In summary, the snow disaster situation evaluation method and system based on actual disaster damage of the farmers provided by the embodiments of the present application can accurately identify the disaster victims and the disaster degree thereof, provide guidance basis for accurate disaster relief and reduction, and effectively improve the disaster relief and reduction efficiency. The method has the advantages that the accuracy of quantitative evaluation of snow disaster situations is improved by taking actual disaster situations of herdsmen as the basis indexes of the snow disaster evaluation method; disaster-suffering characteristic indexes are integrated into a snow disaster situation grade index in snow disaster assessment, and the disaster situations of herdsmen with different production scales and different disaster-suffering characteristics are comprehensively considered, so that the disaster situation assessment is more reasonable and comprehensive; the snow disaster assessment scale is reduced from the regional scale to the scale of the farmers, so that the accuracy of disaster assessment is improved, and an effective method is provided for accurately identifying the disaster-stricken and the disaster degree thereof.

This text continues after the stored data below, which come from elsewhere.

theorem State.partnerFlags_keeps {z : State} (s : State) (pl : List Byte) (h_s : Machine.Keeps z s) : Machine.Keeps z (State.partnerFlags s pl) := by
  unfold State.partnerFlags
  try dsimp only
  repeat' (first | with_reducible (first | assumption | apply ite_some_imp | intro _ | apply State.partnerRevoke_keeps | apply State.updAms_keeps | apply keeps_ite) | simp only [keeps_mk_iff] | (refine keeps_snd (by with_reducible assumption) ?_) | (refine keeps_fst (by with_reducible assumption) ?_) | split)

theorem State.dropDescs_keeps {z : State} (s : State) (c : Nat) (h_s : Machine.Keeps z s) : Machine.Keeps z (State.dropDescs s c) := by
  unfold State.dropDescs
  try dsimp only
  repeat' (first | with_reducible (first | assumption | intro _ | apply State.updNet_keeps) | simp only [keeps_mk_iff] | (refine keeps_snd (by with_reducible assumption) ?_) | (refine keeps_fst (by with_reducible assumption) ?_) | split)

theorem State.partnerDelete_keeps {z : State} (s : State) (c : Nat) (h_s : Machine.Keeps z s) : Machine.Keeps z (State.partnerDelete s c) := by
  unfold State.partnerDelete
  try dsimp only
  repeat' (first | with_reducible (first | assumption | intro _ | apply State.dropDescs_keeps | apply State.updNet_keeps) | simp only [keeps_mk_iff])

theorem State.setDetect_keeps {z : State} (s : State) (pl : List Byte) (h_s : Machine.Keeps z s) : Machine.Keeps z (State.setDetect s pl) := by
  unfold State.setDetect
  try dsimp only
  repeat' (first | with_reducible (first | assumption | intro _ | apply State.config_keeps))

theorem State.runAs_keeps {z : State} (s : State) (x : Cmd) (c : Caller) (pl : List Byte) (h_s : Machine.Keeps z s) (h_x : x.Keeps) : Machine.Keeps z (State.runAs s x c pl) := by
  unfold State.runAs
  try dsimp only
  repeat' (first | with_reducible (first | assumption | intro _ | apply (Cmd.out_keeps h_x) | apply keeps_ite | apply Cmd.out_keeps | apply CmdOut.s_keeps | apply CmdOut.after_keeps) | split)

theorem partnerCmds_keeps : ∀ c ∈ partnerCmds, c.Keeps := by
  intro c h
  simp only [partnerCmds, List.mem_cons, List.not_mem_nil, or_false] at h
  rcases h with h | h | h | h | h | h | h | h | h | h | h | h | h | h | h <;> subst h
  · exact cmdChainCreate_keeps
  · exact cmdPlanLoadBegin_keeps
  · exact cmdPlanLoadData_keeps
  · exact cmdPlanLoadEnd_keeps
  · exact cmdPlanActivate_keeps
  · exact cmdPlanDeactivate_keeps
  · exact cmdPlanUnload_keeps
  · exact cmdMoveExtents_keeps
  · exact cmdMoveCancel_keeps
  · exact cmdFeedStreamSet_keeps
  · exact cmdFeedStreamClear_keeps
  · exact cmdFeedStart_keeps
  · exact cmdFeedStop_keeps
  · exact cmdFeedMapLoad_keeps
  · exact cmdFeedMapSwitch_keeps

theorem State.partnerRun_keeps {z : State} (s : State) (f : Frame) (role session : Nat) (h_s : Machine.Keeps z s) :
    Machine.Keeps z (State.partnerRun s f role session) := by
  unfold State.partnerRun
  extract_lets c s1
  have h1 : Machine.Keeps z s1 := State.audit_keeps _ _ _ _ _ h_s
  clear_value s1
  refine keeps_ite (keeps_ite (State.setDetect_keeps _ _ h1) h1) (keeps_ite h1 (keeps_ite (State.partnerRevoke_keeps _ _ _ _ h1)
    (keeps_ite (State.partnerRevoke_keeps _ _ _ _ h1) (keeps_ite (State.partnerFlags_keeps _ _ h1) (keeps_ite
      (State.partnerDelete_keeps _ _ h1) ?_)))))
  split
  · rename_i x hx
    exact State.runAs_keeps _ _ _ _ h1 (partnerCmds_keeps x (List.mem_of_find?_eq_some hx))
  · exact h1

theorem takeCommandItem_keeps {z u : State} {x : RxItem} {a : State} (e : takeCommandItem x a = some u) (h_a : Machine.Keeps z a) : Machine.Keeps z u := by
  unfold takeCommandItem at e
  revert e
  try dsimp only
  repeat' (first | (refine fun (e : _ = _) => ?_; cases e; done) | (refine fun (e : _ = _) => ?_; cases e) | split | (refine fun (e : _ = _) => ?_; simp only [Option.map_eq_some_iff] at e; obtain ⟨_, _, e⟩ := e; cases e) | with_reducible (first | assumption | intro _ | apply State.drop_keeps | apply State.frameIn_keeps | apply State.partnerRun_keeps | apply keeps_ite) | split)

theorem execCommandRecord_keeps {z : State} (s : State) (h_s : Machine.Keeps z s) : OutKeeps z (execCommandRecord s) := by
  unfold execCommandRecord
  try dsimp only
  repeat' (first | with_reducible (first | assumption | intro _ | apply State.onItem_keeps) | (refine takeCommandItem_keeps (by with_reducible assumption) ?_ ) | with_reducible apply outKeeps_next)

theorem State.dropMovesIn_keeps {z : State} (s : State) (r : Region) (h_s : Machine.Keeps z s) : Machine.Keeps z (State.dropMovesIn s r) := by
  unfold State.dropMovesIn
  try dsimp only
  repeat' (first | with_reducible (first | assumption | intro _ | apply State.dropMove_keeps | apply keeps_foldl | apply keeps_foldl_snd | apply keeps_foldl_fst))

theorem State.removeRegion_keeps {z : State} (s : State) (r : Region) (h_s : Machine.Keeps z s) : Machine.Keeps z (State.removeRegion s r) := by
  unfold State.removeRegion
  try dsimp only
  repeat' (first | with_reducible (first | assumption | intro _ | apply State.countRegions_keeps | apply State.dropMovesIn_keeps | apply State.freeRegion_keeps | apply State.updAms_keeps) | simp only [keeps_mk_iff])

The above description is only a preferred embodiment of the present application and is not intended to limit the present application, and various modifications and changes may be made by those skilled in the art. Any modification, equivalent replacement, improvement and the like made within the spirit and principle of the present application shall be included in the protection scope of the present application.

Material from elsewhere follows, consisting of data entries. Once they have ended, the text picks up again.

/-! ### updSession -/

@[simp] theorem State.updSession_pending (s : State) (p : Nat) (f : Session → Session) : (s.updSession p f).pending = s.pending := State.with_mb_pending ..
@[simp] theorem State.updSession_now (s : State) (p : Nat) (f : Session → Session) : (s.updSession p f).now = s.now := State.with_mb_now ..
@[simp] theorem State.updSession_tiles (s : State) (p : Nat) (f : Session → Session) : (s.updSession p f).tiles = s.tiles := State.with_mb_tiles ..
@[simp] theorem State.updSession_freeCtr (s : State) (p : Nat) (f : Session → Session) : (s.updSession p f).freeCtr = s.freeCtr := State.with_mb_freeCtr ..
@[simp] theorem State.updSession_regs (s : State) (p : Nat) (f : Session → Session) : (s.updSession p f).regs = s.regs := State.with_mb_regs ..
@[simp] theorem State.updSession_mem (s : State) (p : Nat) (f : Session → Session) : (s.updSession p f).mem = s.mem := State.with_mb_mem ..
@[simp] theorem State.updSession_otp (s : State) (p : Nat) (f : Session → Session) : (s.updSession p f).otp = s.otp := State.with_mb_otp ..
@[simp] theorem State.updSession_recd (s : State) (p : Nat) (f : Session → Session) : (s.updSession p f).recd = s.recd := State.with_mb_recd ..
@[simp] theorem State.updSession_kse (s : State) (p : Nat) (f : Session → Session) : (s.updSession p f).kse = s.kse := State.with_mb_kse ..
@[simp] theorem State.updSession_nvs (s : State) (p : Nat) (f : Session → Session) : (s.updSession p f).nvs = s.nvs := State.with_mb_nvs ..
@[simp] theorem State.updSession_nv (s : State) (p : Nat) (f : Session → Session) : (s.updSession p f).nv = s.nv := State.with_mb_nv ..
@[simp] theorem State.updSession_boot (s : State) (p : Nat) (f : Session → Session) : (s.updSession p f).boot = s.boot := State.with_mb_boot ..
@[simp] theorem State.updSession_pow (s : State) (p : Nat) (f : Session → Session) : (s.updSession p f).pow = s.pow := State.with_mb_pow ..
@[simp] theorem State.updSession_twb (s : State) (p : Nat) (f : Session → Session) : (s.updSession p f).twb = s.twb := State.with_mb_twb ..
@[simp] theorem State.updSession_out (s : State) (p : Nat) (f : Session → Session) : (s.updSession p f).out = s.out := State.with_mb_out ..
@[simp] theorem State.updSession_ams (s : State) (p : Nat) (f : Session → Session) : (s.updSession p f).ams = s.ams := State.with_mb_ams ..
@[simp] theorem State.updSession_cache (s : State) (p : Nat) (f : Session → Session) : (s.updSession p f).cache = s.cache := State.with_mb_cache ..
@[simp] theorem State.updSession_firn (s : State) (p : Nat) (f : Session → Session) : (s.updSession p f).firn = s.firn := State.with_mb_firn ..
@[simp] theorem State.updSession_frzRun (s : State) (p : Nat) (f : Session → Session) : (s.updSession p f).frzRun = s.frzRun := State.with_mb_frzRun ..
@[simp] theorem State.updSession_net (s : State) (p : Nat) (f : Session → Session) : (s.updSession p f).net = s.net := State.with_mb_net ..
@[simp] theorem State.updSession_twin (s : State) (p : Nat) (f : Session → Session) : (s.updSession p f).twin = s.twin := State.with_mb_twin ..
@[simp] theorem State.updSession_board (s : State) (p : Nat) (f : Session → Session) : (s.updSession p f).board = s.board := State.with_mb_board ..
@[simp] theorem State.updSession_dram (s : State) (p : Nat) (f : Session → Session) : (s.updSession p f).dram = s.dram := State.with_mb_dram ..
@[simp] theorem State.updSession_dec (s : State) (p : Nat) (f : Session → Session) : (s.updSession p f).dec = s.dec := State.with_mb_dec ..
@[simp] theorem State.updSession_deep (s : State) (p : Nat) (f : Session → Session) : (s.updSession p f).deep = s.deep := State.with_mb_deep ..
@[simp] theorem State.updSession_feed (s : State) (p : Nat) (f : Session → Session) : (s.updSession p f).feed = s.feed := State.with_mb_feed ..
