/-! ### Register writes -/

theorem exec_registerWrite {tile blk off : Nat} {value : Word} {s : State} (ht : tile < s.tiles) (h15 : tile ≠ 15) :
    exec (.registerWrite tile blk off value) s =
      .next (if blockIds.contains blk then s.writeReg tile blk off (2 ^ 32 - 1) value.toNat else s) :=
  onTiles_present (f := fun t a => if blockIds.contains blk then a.writeReg t blk off (2 ^ 32 - 1) value.toNat else a) ht h15

/-- Settles O59: a write to a block that exists is `writeReg` with every byte enabled. -/
theorem registerWriteCompletes : Obligations.RegisterWriteCompletes := by
  intro tile blk off value s ht h15 hblk
  rw [exec_registerWrite ht h15, if_pos hblk]

end Sys2Proof.Machine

It will be evident to those skilled in the art that the application is not limited to the details of the foregoing illustrative embodiments, and that the present application may be embodied in other specific forms without departing from the spirit or essential attributes thereof. The present embodiments are therefore to be considered in all respects as illustrative and not restrictive, the scope of the application being indicated by the appended claims rather than by the foregoing description, and all changes which come within the meaning and range of equivalency of the claims are therefore intended to be embraced therein. Any reference sign in a claim should not be construed as limiting the claim concerned.
Claims (10)
1. A snow disaster situation assessment method based on actual disaster damage of herdsmen is characterized by comprising the following steps:
carrying out disaster assessment index calculation according to the livestock lambing falling rate, the livestock mortality rate, the forage cost growth rate and the damage rate of shed facilities to obtain the damage rate of each index and carrying out grading;
and obtaining the disaster grade index of the herd according to the damage rate of each index, the lamb falling rate disaster grade of the livestock, the mortality rate disaster grade of the livestock, the forage cost increase rate disaster grade, and the damage rate disaster grade of the shed facilities, and then carrying out the disaster grade division of the herd.
2. The snow disaster situation assessment method based on actual disaster damage of herdsmen as claimed in claim 1, wherein said performing disaster situation assessment index calculation according to the livestock lambing-off rate, the livestock mortality, the forage cost growth rate, and the shed facility damage rate to obtain each index damage rate and to grade comprises:
calculating disaster assessment index according to the following formula
In the formula, DGL is the rate of lambing of livestock, and the rate of lambing of livestock is calculated based on the livestock type unit with the largest proportion in the herd number.
3. The snow disaster situation assessment method based on actual disaster damage of herdsmen according to claim 2, further comprising:
and according to the lamb falling rate of the livestock, carrying out grade division according to a second preset rule into 4 grades.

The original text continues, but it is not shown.